Where a line of the entries holds the string "codeReserved", copy that line.
------
-- ==== Sys2Proof/Machine/Marrow.lean ====
section
/-! DEFINITION. Marrow's regions, requests, rings, snapshots and ECC (spec/11 R281 to R300). -/

namespace Sys2Proof.Machine

/-! ## Regions -/

/-- The shadow base and size of region k, in units of 64 MiB (R284). -/
def State.shadow (s : State) (k : Nat) : Nat × Nat := (s.getF (MRW_REG_BASE_BASE k), s.getF (MRW_REG_SIZE_SIZE k))

/-- Two regions of non-zero size overlap. -/
def overlap (a b : Nat × Nat) : Bool :=
  a.2 != 0 && b.2 != 0 && decide (a.1 < b.1 + b.2) && decide (b.1 < a.1 + a.2)

/-- Some two regions of a list overlap. -/
def anyOverlap : List (Nat × Nat) → Bool
  | [] => false
  | a :: t => t.any (overlap a) || anyOverlap t

/-- The checks of APPLY over every shadow together (R283). -/
def State.shadowsOk (s : State) : Bool :=
  let l := (List.range 5).map s.shadow
  let ch := s.getF MRW_AUD_CFG_CHANS
  let aud := (s.shadow 1).2
  l.all (fun r => r.2 == 0 || decide (r.1 + r.2 ≤ 512)) && !anyOverlap l
    && (aud == 0 || decide (ch ≤ aud * 16)) && ch % 64 == 0 && decide (64 ≤ ch) && decide (ch ≤ 1024)

/-- A write of MRW_REG_CMD (R283): an APPLY after the first lock is refused before the shadows are checked. -/
def regCmdWrite (w : Nat) (s : State) : State :=
  if bitsOf w 0 0 = 0 then s
  else if s.flag MRW_REG_STAT_FIXED then refuse MRW_REFUSE codeLocked s
  else if !s.shadowsOk then refuse MRW_REFUSE codeReserved s
  else
    let s1 := s.setF MRW_REG_STAT_MATCH 1
    { s1 with mrw := { s1.mrw with act := (List.range 5).map s.shadow, chans := s.getF MRW_AUD_CFG_CHANS } }

/-- A write of a region shadow clears MATCH (R283). -/
def shadowWrite (a : Nat) (w : Word) (s : State) : State :=
  if regOk a w then (regPut a w s).setF MRW_REG_STAT_MATCH 0 else refuse MRW_REFUSE codeReserved s

/-- APPLY. -/
def execMrwApply (m : Master) (s : State) : Host.Outcome State Fault Refusal :=
  .next (gated m MRW_REG_CMD 1 (regCmdWrite 1) s)

/-- At the first lock the regions are fixed, and shadows never applied are discarded (R283). -/
def regionsFix (s : State) : State :=
  if s.flag MRW_REG_STAT_FIXED then s
  else
    let s1 := forEach [0, 1, 2, 4] (fun k s =>
      (s.setF (MRW_REG_BASE_BASE k) (s.mrw.act.getD k (0, 0)).1).setF (MRW_REG_SIZE_SIZE k) (s.mrw.act.getD k (0, 0)).2) s
    ((s1.setF MRW_AUD_CFG_CHANS s1.mrw.chans).setF MRW_REG_STAT_MATCH 1).setF MRW_REG_STAT_FIXED 1

/-- Records of one baseband channel (R287), and of one audio channel (R288). -/
def State.bbSlots (s : State) : Nat := s.regionSize 0 / 512 / 400

/-- Records of one audio channel (R288). -/
def State.audSlots (s : State) : Nat := s.regionSize 1 / s.mrw.chans / 400

/-- Rings are written from RUN onwards: t is the first release instant in RUN (R300). -/
def ringsStart (t : Nat) (s : State) : State :=
  let s1 := (s.set64 MRW_RING_T0_LO MRW_RING_T0_HI t).setB MRW_BBR_STAT_REC (s.regionSize 0 != 0)
  let s2 := (s1.setF MRW_BBR_STAT_DEPTH s.bbSlots).setF MRW_AUD_STAT_DEPTH s.audSlots
  s2.setF MRW_SNP_SLOTS_SLOTS (s.snapSlots (s.getF MRW_SNP_CTL_SRC))

/-! ## Requests -/

/-- The region that holds byte address a; 5 where none does. -/
def State.regionOf (s : State) (a : Nat) : Nat :=
  ((List.range 5).find? fun k => decide (s.regionBase k ≤ a) && decide (a < s.regionBase k + s.regionSize k)).getD 5

/-- A pod's write lies in its own part of the replay store (R286). -/
def State.replayOk (s : State) (q : MReq) : Bool :=
  s.feat 18 && s.hdr.replay.any fun r => r.1 == q.who
    && decide (s.regionBase 3 + r.2.1 ≤ q.addr) && decide (q.addr + q.len ≤ s.regionBase 3 + r.2.1 + r.2.2)
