/-- PTP_MASTER_SEND: as master, with its link up, the port sends at t an Announce of NET_PTP_DS with timeSource 0xA0 (0) or
a two-step Sync (1), each where its interval has passed since the last one, or the Follow_Up with the time of the Sync (2)
(R331, R334, R360). -/
def execPtpMasterSend (kind t : Nat) (s : State) : Host.Outcome State Fault Refusal :=
  let s1 := s.advance t
  let p := s1.net.ptp
  .next <|
    if !(s1.flag NET_PTP_CTL_EN && s1.ptpState = 6 && s1.flag (NET_PORTm_STAT_LINK s1.ptpPort)) then s1
    else if kind = 0 then
      if dueAfter p.annAt (logTicks (s1.getI NET_PTP_CTL_ANN_LOG)) t then
        s1.setPtp { p with
          sent := some (0, s1.masterTime t, p.annSeq), annSeq := (p.annSeq + 1) % 65536, annAt := some t
          ann := [s1.getF NET_PTP_DS_PRIO1, s1.getF NET_PTP_DS_CLASS, s1.getF NET_PTP_DS_ACCURACY,
            s1.getF NET_PTP_DS_PRIO2, 0xA0] }
      else s1
    else if kind = 1 then
      if dueAfter p.syncAt (logTicks (s1.getI NET_PTP_CTL_SYNC_LOG)) t then
        s1.setPtp { p with sent := some (1, s1.masterTime t, p.syncSeq), syncSeq := (p.syncSeq + 1) % 65536, syncAt := some t }
      else s1
    else match p.sent with
      | some (1, x, n) => s1.setPtp { p with sent := some (2, x, n) }
      | _ => s1

/-- PPS_PULSE: PPS_OUT rises at the count of a whole PTP second while PPS and VALID are 1 (R335). -/
def execPpsPulse (t : Nat) (s : State) : Host.Outcome State Fault Refusal :=
  let s1 := s.advance t
  let sec := (s1.ptpTime t + 500000000) / 1000000000
  .next (if s1.flag NET_PTP_CTL_PPS && s1.flag CLK_MAP_GEN_VALID && s1.ptpCount (sec * 1000000000) == t then
    { (s1.setPtp { s1.net.ptp with ppsAt := t }) with pins := { s1.pins with ppsOut := true } } else s1)

/-- PPS_END: PPS_OUT falls 10 ms after it rose (R335). -/
def execPpsEnd (t : Nat) (s : State) : Host.Outcome State Fault Refusal :=
  let s1 := s.advance t
  .next (if s1.net.ptp.ppsAt + 10 * Config.ticksPerMs ≤ t then { s1 with pins := { s1.pins with ppsOut := false } } else s1)

/-- A write of NET_PTP_CTL (R331, R360): EN needs bit 3.  EN starts the port in LISTENING; a change of role, port or
domain while enabled starts it again; EN = 0 disables it.  Without PPS, PPS_OUT is low (R335). -/
def ptpCtlWrite (w : Word) (s : State) : State :=
  let en := w.toNat.testBit 31
  if en && !s.feat 3 then refuse NET_REFUSE codeNotLocked s
  else if !regOk NET_PTP_CTL w then refuse NET_REFUSE codeReserved s
  else
    let was := s.flag NET_PTP_CTL_EN
    let key := fun x : State => (x.getF NET_PTP_CTL_ROLE, x.getF NET_PTP_CTL_PORT, x.getF NET_PTP_CTL_DOMAIN)
    let s0 := regPut NET_PTP_CTL w s
    let s1 := if s0.flag NET_PTP_CTL_PPS then s0 else { s0 with pins := { s0.pins with ppsOut := false } }
    let restart := en && (!was || key s0 != key s)
    if restart then
      let s2 := ptpEnter 4 s1
      s2.setPtp (s2.net.ptp.fresh none)
    else if !en then
      let s2 := ptpEnter 3 s1
      s2.setPtp (s2.net.ptp.fresh none)
    else s1

end Sys2Proof.Machine
end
------
◆ SOLUTION TO THIS TASK ◆
  else if !s.shadowsOk then refuse MRW_REFUSE codeReserved s
  if regOk a w then (regPut a w s).setF MRW_REG_STAT_MATCH 0 else refuse MRW_REFUSE codeReserved s
  else if !regOk NET_PTP_CTL w then refuse NET_REFUSE codeReserved s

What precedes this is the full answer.